ABOUT THIS EXERCISE :: For the records that follow, give the number of lines containing the word "refine", with no added text.

LISTED RECORDS ::
"""

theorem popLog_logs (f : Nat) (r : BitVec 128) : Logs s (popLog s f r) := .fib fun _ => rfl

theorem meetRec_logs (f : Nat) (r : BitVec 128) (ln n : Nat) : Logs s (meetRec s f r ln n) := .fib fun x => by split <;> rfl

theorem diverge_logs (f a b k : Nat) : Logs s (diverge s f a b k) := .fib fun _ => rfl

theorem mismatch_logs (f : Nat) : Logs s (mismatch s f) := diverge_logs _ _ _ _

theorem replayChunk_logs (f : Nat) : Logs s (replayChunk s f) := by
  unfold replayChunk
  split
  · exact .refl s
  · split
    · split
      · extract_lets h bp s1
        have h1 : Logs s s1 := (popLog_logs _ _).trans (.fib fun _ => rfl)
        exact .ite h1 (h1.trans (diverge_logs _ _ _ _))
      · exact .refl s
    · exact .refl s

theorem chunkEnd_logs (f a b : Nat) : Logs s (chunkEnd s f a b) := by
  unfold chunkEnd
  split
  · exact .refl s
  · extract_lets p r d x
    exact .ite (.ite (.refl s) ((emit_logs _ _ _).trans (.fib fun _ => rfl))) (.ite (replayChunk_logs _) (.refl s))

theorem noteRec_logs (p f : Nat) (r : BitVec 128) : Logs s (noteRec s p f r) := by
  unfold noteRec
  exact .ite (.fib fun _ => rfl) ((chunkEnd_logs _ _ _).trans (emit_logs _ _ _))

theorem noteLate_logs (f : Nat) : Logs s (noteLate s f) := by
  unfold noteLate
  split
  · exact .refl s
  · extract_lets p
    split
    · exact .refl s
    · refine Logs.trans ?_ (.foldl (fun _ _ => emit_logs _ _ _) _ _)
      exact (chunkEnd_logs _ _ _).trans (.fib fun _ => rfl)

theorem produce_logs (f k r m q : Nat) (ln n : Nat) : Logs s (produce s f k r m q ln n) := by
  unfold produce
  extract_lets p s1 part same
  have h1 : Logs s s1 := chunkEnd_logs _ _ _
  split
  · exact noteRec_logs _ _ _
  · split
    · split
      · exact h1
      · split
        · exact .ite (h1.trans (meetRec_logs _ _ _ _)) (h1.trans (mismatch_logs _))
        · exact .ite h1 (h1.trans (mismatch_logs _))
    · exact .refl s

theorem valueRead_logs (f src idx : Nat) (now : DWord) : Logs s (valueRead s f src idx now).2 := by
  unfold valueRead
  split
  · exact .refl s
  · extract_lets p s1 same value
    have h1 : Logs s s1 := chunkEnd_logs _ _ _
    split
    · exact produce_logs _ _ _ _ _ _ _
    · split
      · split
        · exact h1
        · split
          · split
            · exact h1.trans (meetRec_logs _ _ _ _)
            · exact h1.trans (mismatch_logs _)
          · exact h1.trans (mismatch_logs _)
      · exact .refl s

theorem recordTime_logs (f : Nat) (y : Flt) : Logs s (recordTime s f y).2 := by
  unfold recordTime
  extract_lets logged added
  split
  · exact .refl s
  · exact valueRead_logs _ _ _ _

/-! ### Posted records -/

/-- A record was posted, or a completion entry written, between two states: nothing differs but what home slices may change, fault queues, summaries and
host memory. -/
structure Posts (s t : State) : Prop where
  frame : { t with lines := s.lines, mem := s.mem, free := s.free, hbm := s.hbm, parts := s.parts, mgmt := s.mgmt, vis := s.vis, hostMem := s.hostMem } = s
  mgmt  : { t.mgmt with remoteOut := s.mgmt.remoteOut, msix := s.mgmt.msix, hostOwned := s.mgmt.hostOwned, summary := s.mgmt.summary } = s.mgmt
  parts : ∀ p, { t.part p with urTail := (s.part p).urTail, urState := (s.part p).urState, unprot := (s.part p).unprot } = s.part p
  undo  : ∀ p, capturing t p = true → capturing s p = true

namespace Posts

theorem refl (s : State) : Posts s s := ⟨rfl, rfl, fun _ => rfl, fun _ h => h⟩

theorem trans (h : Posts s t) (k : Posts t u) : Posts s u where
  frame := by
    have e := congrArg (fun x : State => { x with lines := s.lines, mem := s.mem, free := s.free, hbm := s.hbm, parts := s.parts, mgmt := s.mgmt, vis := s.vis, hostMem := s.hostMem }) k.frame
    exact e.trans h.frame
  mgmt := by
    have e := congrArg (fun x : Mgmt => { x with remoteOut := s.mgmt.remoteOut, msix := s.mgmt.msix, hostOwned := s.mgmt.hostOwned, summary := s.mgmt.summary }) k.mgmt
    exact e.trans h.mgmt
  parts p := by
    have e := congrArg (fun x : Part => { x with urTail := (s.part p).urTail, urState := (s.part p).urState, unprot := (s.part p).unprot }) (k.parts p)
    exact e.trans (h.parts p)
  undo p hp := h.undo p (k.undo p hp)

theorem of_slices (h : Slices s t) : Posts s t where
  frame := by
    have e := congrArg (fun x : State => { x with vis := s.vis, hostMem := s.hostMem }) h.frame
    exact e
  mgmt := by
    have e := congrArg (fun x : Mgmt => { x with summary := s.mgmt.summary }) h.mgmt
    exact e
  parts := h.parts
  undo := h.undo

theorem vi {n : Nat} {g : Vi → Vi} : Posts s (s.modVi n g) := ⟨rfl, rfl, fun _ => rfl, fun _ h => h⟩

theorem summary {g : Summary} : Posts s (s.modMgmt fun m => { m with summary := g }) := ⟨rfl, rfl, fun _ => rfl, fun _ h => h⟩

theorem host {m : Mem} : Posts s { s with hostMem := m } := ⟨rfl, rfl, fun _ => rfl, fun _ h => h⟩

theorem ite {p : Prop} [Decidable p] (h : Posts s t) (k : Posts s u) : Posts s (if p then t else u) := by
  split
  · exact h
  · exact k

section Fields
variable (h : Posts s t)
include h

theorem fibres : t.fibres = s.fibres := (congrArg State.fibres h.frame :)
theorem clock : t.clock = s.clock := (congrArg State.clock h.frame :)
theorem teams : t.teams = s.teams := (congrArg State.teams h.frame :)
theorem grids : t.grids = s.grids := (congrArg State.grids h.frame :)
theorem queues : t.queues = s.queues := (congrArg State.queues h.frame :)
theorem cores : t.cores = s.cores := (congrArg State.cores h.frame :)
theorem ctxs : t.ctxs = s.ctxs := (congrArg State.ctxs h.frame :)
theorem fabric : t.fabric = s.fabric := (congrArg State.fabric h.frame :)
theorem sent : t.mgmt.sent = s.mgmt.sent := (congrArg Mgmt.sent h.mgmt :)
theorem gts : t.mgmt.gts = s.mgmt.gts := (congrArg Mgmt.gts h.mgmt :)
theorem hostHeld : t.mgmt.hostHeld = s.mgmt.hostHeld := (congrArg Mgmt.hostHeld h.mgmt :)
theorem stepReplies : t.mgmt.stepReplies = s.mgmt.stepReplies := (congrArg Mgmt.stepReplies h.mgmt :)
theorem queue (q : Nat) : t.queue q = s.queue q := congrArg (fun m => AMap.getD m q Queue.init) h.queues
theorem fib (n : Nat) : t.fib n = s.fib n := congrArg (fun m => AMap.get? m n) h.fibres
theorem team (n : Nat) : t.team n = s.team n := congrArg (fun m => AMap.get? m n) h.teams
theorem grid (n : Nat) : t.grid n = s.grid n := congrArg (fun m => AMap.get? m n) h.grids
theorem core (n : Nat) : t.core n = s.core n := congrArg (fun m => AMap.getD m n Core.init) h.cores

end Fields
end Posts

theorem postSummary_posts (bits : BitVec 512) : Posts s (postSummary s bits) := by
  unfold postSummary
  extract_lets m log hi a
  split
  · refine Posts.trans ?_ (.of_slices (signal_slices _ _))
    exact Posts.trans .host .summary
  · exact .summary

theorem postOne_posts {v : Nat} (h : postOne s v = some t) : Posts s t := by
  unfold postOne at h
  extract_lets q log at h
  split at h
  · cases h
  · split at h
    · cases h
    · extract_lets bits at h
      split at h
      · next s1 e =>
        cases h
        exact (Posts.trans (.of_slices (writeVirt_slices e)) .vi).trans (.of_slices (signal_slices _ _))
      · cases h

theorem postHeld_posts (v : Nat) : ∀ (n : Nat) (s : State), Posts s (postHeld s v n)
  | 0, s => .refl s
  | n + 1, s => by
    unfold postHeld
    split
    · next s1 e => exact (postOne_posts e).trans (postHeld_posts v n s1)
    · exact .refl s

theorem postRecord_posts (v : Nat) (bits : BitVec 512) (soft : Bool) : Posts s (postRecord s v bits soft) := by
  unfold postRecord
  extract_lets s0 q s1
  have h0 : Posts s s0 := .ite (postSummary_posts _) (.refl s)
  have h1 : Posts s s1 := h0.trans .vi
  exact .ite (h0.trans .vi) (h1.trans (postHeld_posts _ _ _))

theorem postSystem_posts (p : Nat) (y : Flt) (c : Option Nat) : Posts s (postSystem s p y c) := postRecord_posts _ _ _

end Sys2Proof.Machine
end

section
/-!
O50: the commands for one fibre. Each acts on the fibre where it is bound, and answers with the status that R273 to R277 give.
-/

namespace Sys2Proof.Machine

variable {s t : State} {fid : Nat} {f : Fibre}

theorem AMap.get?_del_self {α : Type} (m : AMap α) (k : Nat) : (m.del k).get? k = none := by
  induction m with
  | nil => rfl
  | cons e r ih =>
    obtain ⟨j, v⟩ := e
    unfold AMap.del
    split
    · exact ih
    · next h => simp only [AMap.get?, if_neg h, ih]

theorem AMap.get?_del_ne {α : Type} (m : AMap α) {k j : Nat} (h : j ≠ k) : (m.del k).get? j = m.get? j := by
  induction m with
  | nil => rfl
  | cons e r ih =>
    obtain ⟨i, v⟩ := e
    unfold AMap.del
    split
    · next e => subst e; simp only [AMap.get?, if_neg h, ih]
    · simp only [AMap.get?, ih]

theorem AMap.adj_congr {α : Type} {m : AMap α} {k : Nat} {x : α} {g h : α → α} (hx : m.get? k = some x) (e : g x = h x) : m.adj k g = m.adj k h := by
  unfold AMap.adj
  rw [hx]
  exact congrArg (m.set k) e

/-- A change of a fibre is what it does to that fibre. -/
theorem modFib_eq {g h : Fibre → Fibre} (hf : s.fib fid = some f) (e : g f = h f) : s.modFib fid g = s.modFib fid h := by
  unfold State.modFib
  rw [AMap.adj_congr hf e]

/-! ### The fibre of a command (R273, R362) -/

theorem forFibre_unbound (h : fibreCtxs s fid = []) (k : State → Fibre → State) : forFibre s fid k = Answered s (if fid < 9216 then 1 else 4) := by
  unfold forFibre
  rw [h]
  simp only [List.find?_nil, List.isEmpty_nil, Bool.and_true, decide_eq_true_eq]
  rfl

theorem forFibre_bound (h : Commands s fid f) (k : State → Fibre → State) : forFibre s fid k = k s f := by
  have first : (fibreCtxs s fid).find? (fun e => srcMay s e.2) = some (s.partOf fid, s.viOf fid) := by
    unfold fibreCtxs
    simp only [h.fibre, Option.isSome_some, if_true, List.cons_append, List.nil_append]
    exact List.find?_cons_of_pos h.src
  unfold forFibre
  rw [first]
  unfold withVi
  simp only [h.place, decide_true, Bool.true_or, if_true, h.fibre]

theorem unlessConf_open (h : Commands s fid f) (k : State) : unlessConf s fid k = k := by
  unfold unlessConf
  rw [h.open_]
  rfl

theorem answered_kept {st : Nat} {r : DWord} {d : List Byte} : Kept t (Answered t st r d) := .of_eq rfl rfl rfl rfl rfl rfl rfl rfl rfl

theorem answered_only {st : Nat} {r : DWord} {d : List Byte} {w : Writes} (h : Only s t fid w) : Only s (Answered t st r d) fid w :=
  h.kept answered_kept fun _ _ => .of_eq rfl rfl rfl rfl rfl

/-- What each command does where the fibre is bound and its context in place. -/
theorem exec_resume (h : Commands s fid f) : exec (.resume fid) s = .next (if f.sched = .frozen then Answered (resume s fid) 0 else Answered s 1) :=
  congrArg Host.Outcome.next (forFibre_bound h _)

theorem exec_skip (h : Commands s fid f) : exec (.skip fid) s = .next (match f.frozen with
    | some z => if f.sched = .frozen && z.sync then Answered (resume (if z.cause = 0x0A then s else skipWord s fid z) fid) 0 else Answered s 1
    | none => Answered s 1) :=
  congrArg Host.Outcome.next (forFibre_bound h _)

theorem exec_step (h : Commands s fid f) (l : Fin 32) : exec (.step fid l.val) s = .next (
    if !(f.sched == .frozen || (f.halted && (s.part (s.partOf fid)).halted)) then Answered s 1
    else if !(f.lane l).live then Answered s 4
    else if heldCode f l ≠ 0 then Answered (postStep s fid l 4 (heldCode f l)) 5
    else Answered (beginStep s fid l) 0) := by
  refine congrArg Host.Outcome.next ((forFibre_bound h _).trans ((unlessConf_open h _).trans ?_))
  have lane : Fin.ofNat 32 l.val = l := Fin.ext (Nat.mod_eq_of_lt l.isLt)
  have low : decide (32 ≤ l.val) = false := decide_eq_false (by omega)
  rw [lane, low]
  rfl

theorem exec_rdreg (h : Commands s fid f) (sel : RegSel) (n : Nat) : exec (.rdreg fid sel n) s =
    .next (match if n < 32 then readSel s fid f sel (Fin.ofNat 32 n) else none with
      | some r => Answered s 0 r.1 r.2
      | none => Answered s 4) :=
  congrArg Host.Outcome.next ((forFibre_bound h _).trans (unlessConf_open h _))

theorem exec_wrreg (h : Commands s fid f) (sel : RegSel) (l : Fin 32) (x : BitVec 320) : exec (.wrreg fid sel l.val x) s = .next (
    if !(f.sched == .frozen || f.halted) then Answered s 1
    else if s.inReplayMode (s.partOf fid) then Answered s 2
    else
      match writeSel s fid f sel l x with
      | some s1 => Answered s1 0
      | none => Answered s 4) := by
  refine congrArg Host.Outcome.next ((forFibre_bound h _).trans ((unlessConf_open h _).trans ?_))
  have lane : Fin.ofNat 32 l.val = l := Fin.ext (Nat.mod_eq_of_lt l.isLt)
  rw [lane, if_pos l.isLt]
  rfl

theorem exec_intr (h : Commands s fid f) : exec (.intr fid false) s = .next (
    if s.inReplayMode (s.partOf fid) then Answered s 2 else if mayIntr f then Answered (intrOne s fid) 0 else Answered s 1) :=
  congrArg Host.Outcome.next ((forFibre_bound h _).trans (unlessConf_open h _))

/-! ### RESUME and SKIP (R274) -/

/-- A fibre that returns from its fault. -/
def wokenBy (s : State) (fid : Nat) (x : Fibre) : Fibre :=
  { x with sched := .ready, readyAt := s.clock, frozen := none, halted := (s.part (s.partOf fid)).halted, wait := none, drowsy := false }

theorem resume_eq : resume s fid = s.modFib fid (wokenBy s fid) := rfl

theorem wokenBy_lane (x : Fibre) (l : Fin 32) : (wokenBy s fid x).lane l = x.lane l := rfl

"""
"""

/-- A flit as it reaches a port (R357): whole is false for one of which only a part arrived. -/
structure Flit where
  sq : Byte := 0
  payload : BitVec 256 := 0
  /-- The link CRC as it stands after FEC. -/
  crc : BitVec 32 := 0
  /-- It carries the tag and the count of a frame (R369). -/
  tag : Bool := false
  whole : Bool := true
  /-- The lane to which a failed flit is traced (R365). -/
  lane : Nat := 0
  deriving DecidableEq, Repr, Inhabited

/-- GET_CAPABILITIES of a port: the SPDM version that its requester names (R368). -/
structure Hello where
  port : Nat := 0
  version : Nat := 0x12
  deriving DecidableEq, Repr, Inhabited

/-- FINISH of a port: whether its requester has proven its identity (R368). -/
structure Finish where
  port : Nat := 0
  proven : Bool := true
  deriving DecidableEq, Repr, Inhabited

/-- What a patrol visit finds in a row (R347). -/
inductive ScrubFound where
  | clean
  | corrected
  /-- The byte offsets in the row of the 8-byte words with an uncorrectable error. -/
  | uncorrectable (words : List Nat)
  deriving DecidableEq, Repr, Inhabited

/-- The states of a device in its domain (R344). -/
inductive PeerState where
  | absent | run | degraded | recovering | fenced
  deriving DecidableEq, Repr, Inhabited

"""

FINISHED TASK :: 4